▸ MATERIAL PROVIDED:

/-- R182, R190-R192, R221, R312, R371: REGISTER_FILL writes the common or general register that its message names and sets it full, and a
child's result the register of its parent; MESSAGE_ACCEPT makes a ready entry of a message whose table entry can start it, with the header that
SETVEC kept (log entry 54, DEDUCED), and drops another; MIGRATION_ARRIVAL, PAGE_WAKE and REMOTE_UPDATE take their message and do what it
says, an update whose lease has ended or that meets an uncorrectable error changes no byte; a PWAKE write sends a page wake, from the
Carcass die of T0 (DESIGN CHOICE, log entry 92). -/
def Obligations.MessagesActAtTheirCore : Prop :=
  (∀ s m, s.arriving s.env.unit = some m → m.frm ≠ .launch → Fresh s →
    let c := m.target
    (∀ slot tid n v, m.body = .fill slot tid .c n v → isChan c = false → n < 8 → Happens .registerFill s fun s' => Gone s' m ∧
      (s'.core c).cEmpty = (s.core c).cEmpty &&& ~~~(1#8 <<< n) ∧
      (∀ k j, (s'.core k).common j = if k = c ∧ j = n then v.setWidth 64 else (s.core k).common j) ∧
      ∀ k j, s'.thread k j = s.thread k j) ∧
    (∀ slot tid n v t, m.body = .fill slot tid .g n v → isChan c = false → s.net.spills = [] → s.thread c slot = some t → t.tid = tid →
      n < t.gregs → n < 32 → Happens .registerFill s fun s' => Gone s' m ∧ ∃ t', s'.thread c slot = some t' ∧ GotG t t' n (· = v.setWidth 64) ∧
        t' = { t with g := t'.g, gEmpty := t'.gEmpty, from_ := t'.from_ } ∧ ∀ k j, ¬(k = c ∧ j = slot) → s'.thread k j = s.thread k j) ∧
    (∀ tid n v k j t, m.body = .result tid n v → (Sparse.find? s.lives tid.toNat).isSome = true → s.net.spills = [] → n < 32 →
      s.findThread tid = some (k, j) → s.thread k j = some t → Happens .registerFill s fun s' => Gone s' m ∧
        (s'.life tid).kids = (s.life tid).kids &&& ~~~(1#32 <<< n) ∧ ∃ t', s'.thread k j = some t' ∧ GotG t t' n (· = v) ∧
          t'.gDue = t.gDue &&& ~~~(1#32 <<< n) ∧ t' = { t with g := t'.g, gEmpty := t'.gEmpty, gDue := t'.gDue, from_ := t'.from_ }) ∧
    (∀ ty g v, m.body = .table ty g v → isChan c = false →
      (∀ w h, (s.core c).entry ty = some (w, h) → g.length + 1 ≤ h.gAlloc → v.length ≤ h.vAlloc → (s.core c).room = true →
        Happens .messageAccept s fun s' => Gone s' m ∧ ∃ e st, (s'.core c).ready = (s.core c).ready ++ [e] ∧ e.kind = .start st ∧
          st.entry = h.entry ∧ st.supv = h.supv ∧ st.part = m.part ∧ st.prio = BitVec.ofNat 2 (w.toNat / 4 % 4) ∧
          st.gregs = (h.gregs + 7) / 8 * 8 ∧ st.vregs = (h.vregs + 3) / 4 * 4 ∧ st.tiles = h.tiles ∧ st.sg = (s.core c).vctx.sg ∧
          (∀ k, Sparse.get 0 st.g k = if k = 0 then 0 else g.getD (k - 1) 0) ∧ ∀ k, Sparse.get 0 st.v k = v.getD k 0) ∧
      ((s.core c).entry ty = none → Happens .messageAccept s fun s' => Gone s' m ∧ s'.cores = s.cores)) ∧
    (∀ t, m.body = .thread t → s.takesThread c t = true → Happens .migrationArrival s fun s' => Gone s' m ∧
      ∃ e, (s'.core c).ready = (s.core c).ready ++ [e] ∧ e.kind = .moved t ∧ e.prio = t.prio) ∧
    (∀ token k slot t, m.body = .wake token → token ≠ 0 → s.net.accs = [] → s.droppedBy token = some (k, slot) →
      s.thread k slot = some t → Happens .pageWake s fun s' => Gone s' m ∧
        s'.thread k slot = some { t with avail := .rotation, from_ := Nat.max t.from_ (s.now + 1) }) ∧
    (∀ loc op w v e id, m.body = .update loc op w v e id → w = 4 ∨ w = 8 →
      isHbm loc = true ∨ isSpad loc = true ∨ isEdram loc = true →
      (s.env.bad = false → (∀ x, e = some x → s.md.ltc.toNat < x) →
        ∃ s', exec .remoteUpdate s = .next s' ∧ Gone s' m ∧ s'.acc id = none ∧
          s'.readLE 0 loc w = updateNew w (s.readLE 0 loc w) v op % 2 ^ (8 * w) ∧ ∀ a, ¬(loc ≤ a ∧ a < loc + w) → s'.raw a = s.raw a) ∧
      (s.env.bad = true → isHbm loc = true → (∀ x, e = some x → s.md.ltc.toNat < x) → Happens .remoteUpdate s fun s' => Gone s' m ∧
        s'.acc id = none ∧ s'.msix = (s.irqLine m.part 2).msix ∧ s'.aplic = (s.irqLine m.part 2).aplic) ∧
      (∀ x, e = some x → x ≤ s.md.ltc.toNat → s.acc id = none → Happens .remoteUpdate s fun s' => Gone s' m ∧
        (∀ y, s.by_.inside.find? (·.id == m.id) = some y → s'.by_.sentOut = s.by_.sentOut ++ [(y.src, .expired, 0)])))) ∧
  ∀ s p, s.env.unit = p → p < 64 → Happens .pwakeWrite s fun s' =>
    let v := s.env.val.toNat
    Tells s s' (.service 0) p (if s.env.val.getLsbD 20 then 32768 + v % 2 ^ 8 else v % 2 ^ 15) (.wake (v / 2 ^ 32)) ∧
      s' = { s with net := s'.net, fresh := s'.fresh }
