-- ==== Sys2Proof/Laws/State.lean ====
section
/-! SUPPORT. One law for each field of the state under each of the named updates, and one for each accessor of a unit's record
that the update does not touch; then what the touched record reads as. -/

namespace Sys2Proof.Machine

/-! ### `State.setCore` -/

@[simp] theorem State.setCore_cur (s : State) (c : Nat) (k : Core) : (s.setCore c k).cur = s.cur := rfl
@[simp] theorem State.setCore_env (s : State) (c : Nat) (k : Core) : (s.setCore c k).env = s.env := rfl
@[simp] theorem State.setCore_rotor (s : State) (c : Nat) (k : Core) : (s.setCore c k).rotor = s.rotor := rfl
@[simp] theorem State.setCore_agenda (s : State) (c : Nat) (k : Core) : (s.setCore c k).agenda = s.agenda := rfl
@[simp] theorem State.setCore_md (s : State) (c : Nat) (k : Core) : (s.setCore c k).md = s.md := rfl
@[simp] theorem State.setCore_vmus (s : State) (c : Nat) (k : Core) : (s.setCore c k).vmus = s.vmus := rfl
@[simp] theorem State.setCore_clusters (s : State) (c : Nat) (k : Core) : (s.setCore c k).clusters = s.clusters := rfl
@[simp] theorem State.setCore_layers (s : State) (c : Nat) (k : Core) : (s.setCore c k).layers = s.layers := rfl
@[simp] theorem State.setCore_towers (s : State) (c : Nat) (k : Core) : (s.setCore c k).towers = s.towers := rfl
@[simp] theorem State.setCore_parts (s : State) (c : Nat) (k : Core) : (s.setCore c k).parts = s.parts := rfl
@[simp] theorem State.setCore_auxs (s : State) (c : Nat) (k : Core) : (s.setCore c k).auxs = s.auxs := rfl
@[simp] theorem State.setCore_lives (s : State) (c : Nat) (k : Core) : (s.setCore c k).lives = s.lives := rfl
@[simp] theorem State.setCore_mem (s : State) (c : Nat) (k : Core) : (s.setCore c k).mem = s.mem := rfl
@[simp] theorem State.setCore_keyed (s : State) (c : Nat) (k : Core) : (s.setCore c k).keyed = s.keyed := rfl
@[simp] theorem State.setCore_net (s : State) (c : Nat) (k : Core) : (s.setCore c k).net = s.net := rfl
@[simp] theorem State.setCore_by_ (s : State) (c : Nat) (k : Core) : (s.setCore c k).by_ = s.by_ := rfl
@[simp] theorem State.setCore_msix (s : State) (c : Nat) (k : Core) : (s.setCore c k).msix = s.msix := rfl
@[simp] theorem State.setCore_aplic (s : State) (c : Nat) (k : Core) : (s.setCore c k).aplic = s.aplic := rfl
@[simp] theorem State.setCore_ext (s : State) (c : Nat) (k : Core) : (s.setCore c k).ext = s.ext := rfl
@[simp] theorem State.setCore_fresh (s : State) (c : Nat) (k : Core) : (s.setCore c k).fresh = s.fresh := rfl
@[simp] theorem State.setCore_drawn (s : State) (c : Nat) (k : Core) : (s.setCore c k).drawn = s.drawn := rfl
@[simp] theorem State.setCore_vmu_of (s : State) (c : Nat) (k : Core) (i₁ : Nat) : (s.setCore c k).vmu i₁ = s.vmu i₁ := rfl
@[simp] theorem State.setCore_cluster_of (s : State) (c : Nat) (k : Core) (i₁ : Nat) : (s.setCore c k).cluster i₁ = s.cluster i₁ := rfl
@[simp] theorem State.setCore_layer_of (s : State) (c : Nat) (k : Core) (i₁ : Nat) : (s.setCore c k).layer i₁ = s.layer i₁ := rfl
@[simp] theorem State.setCore_tower_of (s : State) (c : Nat) (k : Core) (i₁ : Nat) : (s.setCore c k).tower i₁ = s.tower i₁ := rfl
@[simp] theorem State.setCore_part_of (s : State) (c : Nat) (k : Core) (i₁ : Nat) : (s.setCore c k).part i₁ = s.part i₁ := rfl
@[simp] theorem State.setCore_aux_of (s : State) (c : Nat) (k : Core) (i₁ : Nat) : (s.setCore c k).aux i₁ = s.aux i₁ := rfl
@[simp] theorem State.setCore_life_of (s : State) (c : Nat) (k : Core) (w₁ : Word) : (s.setCore c k).life w₁ = s.life w₁ := rfl
@[simp] theorem State.setCore_now_of (s : State) (c : Nat) (k : Core)  : (s.setCore c k).now  = s.now  := rfl
@[simp] theorem State.setCore_raw_of (s : State) (c : Nat) (k : Core) (a₁ : Nat) : (s.setCore c k).raw a₁ = s.raw a₁ := rfl

/-! ### `State.modCore` -/

@[simp] theorem State.modCore_cur (s : State) (c : Nat) (f : Core → Core) : (s.modCore c f).cur = s.cur := rfl
@[simp] theorem State.modCore_env (s : State) (c : Nat) (f : Core → Core) : (s.modCore c f).env = s.env := rfl
@[simp] theorem State.modCore_rotor (s : State) (c : Nat) (f : Core → Core) : (s.modCore c f).rotor = s.rotor := rfl
@[simp] theorem State.modCore_agenda (s : State) (c : Nat) (f : Core → Core) : (s.modCore c f).agenda = s.agenda := rfl
@[simp] theorem State.modCore_md (s : State) (c : Nat) (f : Core → Core) : (s.modCore c f).md = s.md := rfl
@[simp] theorem State.modCore_vmus (s : State) (c : Nat) (f : Core → Core) : (s.modCore c f).vmus = s.vmus := rfl
@[simp] theorem State.modCore_clusters (s : State) (c : Nat) (f : Core → Core) : (s.modCore c f).clusters = s.clusters := rfl
@[simp] theorem State.modCore_layers (s : State) (c : Nat) (f : Core → Core) : (s.modCore c f).layers = s.layers := rfl
@[simp] theorem State.modCore_towers (s : State) (c : Nat) (f : Core → Core) : (s.modCore c f).towers = s.towers := rfl
@[simp] theorem State.modCore_parts (s : State) (c : Nat) (f : Core → Core) : (s.modCore c f).parts = s.parts := rfl
@[simp] theorem State.modCore_auxs (s : State) (c : Nat) (f : Core → Core) : (s.modCore c f).auxs = s.auxs := rfl
@[simp] theorem State.modCore_lives (s : State) (c : Nat) (f : Core → Core) : (s.modCore c f).lives = s.lives := rfl
@[simp] theorem State.modCore_mem (s : State) (c : Nat) (f : Core → Core) : (s.modCore c f).mem = s.mem := rfl
@[simp] theorem State.modCore_keyed (s : State) (c : Nat) (f : Core → Core) : (s.modCore c f).keyed = s.keyed := rfl
@[simp] theorem State.modCore_net (s : State) (c : Nat) (f : Core → Core) : (s.modCore c f).net = s.net := rfl
@[simp] theorem State.modCore_by_ (s : State) (c : Nat) (f : Core → Core) : (s.modCore c f).by_ = s.by_ := rfl
@[simp] theorem State.modCore_msix (s : State) (c : Nat) (f : Core → Core) : (s.modCore c f).msix = s.msix := rfl
@[simp] theorem State.modCore_aplic (s : State) (c : Nat) (f : Core → Core) : (s.modCore c f).aplic = s.aplic := rfl
@[simp] theorem State.modCore_ext (s : State) (c : Nat) (f : Core → Core) : (s.modCore c f).ext = s.ext := rfl
@[simp] theorem State.modCore_fresh (s : State) (c : Nat) (f : Core → Core) : (s.modCore c f).fresh = s.fresh := rfl
@[simp] theorem State.modCore_drawn (s : State) (c : Nat) (f : Core → Core) : (s.modCore c f).drawn = s.drawn := rfl
@[simp] theorem State.modCore_vmu_of (s : State) (c : Nat) (f : Core → Core) (i₁ : Nat) : (s.modCore c f).vmu i₁ = s.vmu i₁ := rfl
@[simp] theorem State.modCore_cluster_of (s : State) (c : Nat) (f : Core → Core) (i₁ : Nat) : (s.modCore c f).cluster i₁ = s.cluster i₁ := rfl
@[simp] theorem State.modCore_layer_of (s : State) (c : Nat) (f : Core → Core) (i₁ : Nat) : (s.modCore c f).layer i₁ = s.layer i₁ := rfl
@[simp] theorem State.modCore_tower_of (s : State) (c : Nat) (f : Core → Core) (i₁ : Nat) : (s.modCore c f).tower i₁ = s.tower i₁ := rfl
@[simp] theorem State.modCore_part_of (s : State) (c : Nat) (f : Core → Core) (i₁ : Nat) : (s.modCore c f).part i₁ = s.part i₁ := rfl
@[simp] theorem State.modCore_aux_of (s : State) (c : Nat) (f : Core → Core) (i₁ : Nat) : (s.modCore c f).aux i₁ = s.aux i₁ := rfl
@[simp] theorem State.modCore_life_of (s : State) (c : Nat) (f : Core → Core) (w₁ : Word) : (s.modCore c f).life w₁ = s.life w₁ := rfl
@[simp] theorem State.modCore_now_of (s : State) (c : Nat) (f : Core → Core)  : (s.modCore c f).now  = s.now  := rfl
@[simp] theorem State.modCore_raw_of (s : State) (c : Nat) (f : Core → Core) (a₁ : Nat) : (s.modCore c f).raw a₁ = s.raw a₁ := rfl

▸ EXERCISE GOAL:
When a line in the data holds the word "whose", show that line.

▸ SOLUTION FOR THIS TASK:
child's result the register of its parent; MESSAGE_ACCEPT makes a ready entry of a message whose table entry can start it, with the header that
says, an update whose lease has ended or that meets an uncorrectable error changes no byte; a PWAKE write sends a page wake, from the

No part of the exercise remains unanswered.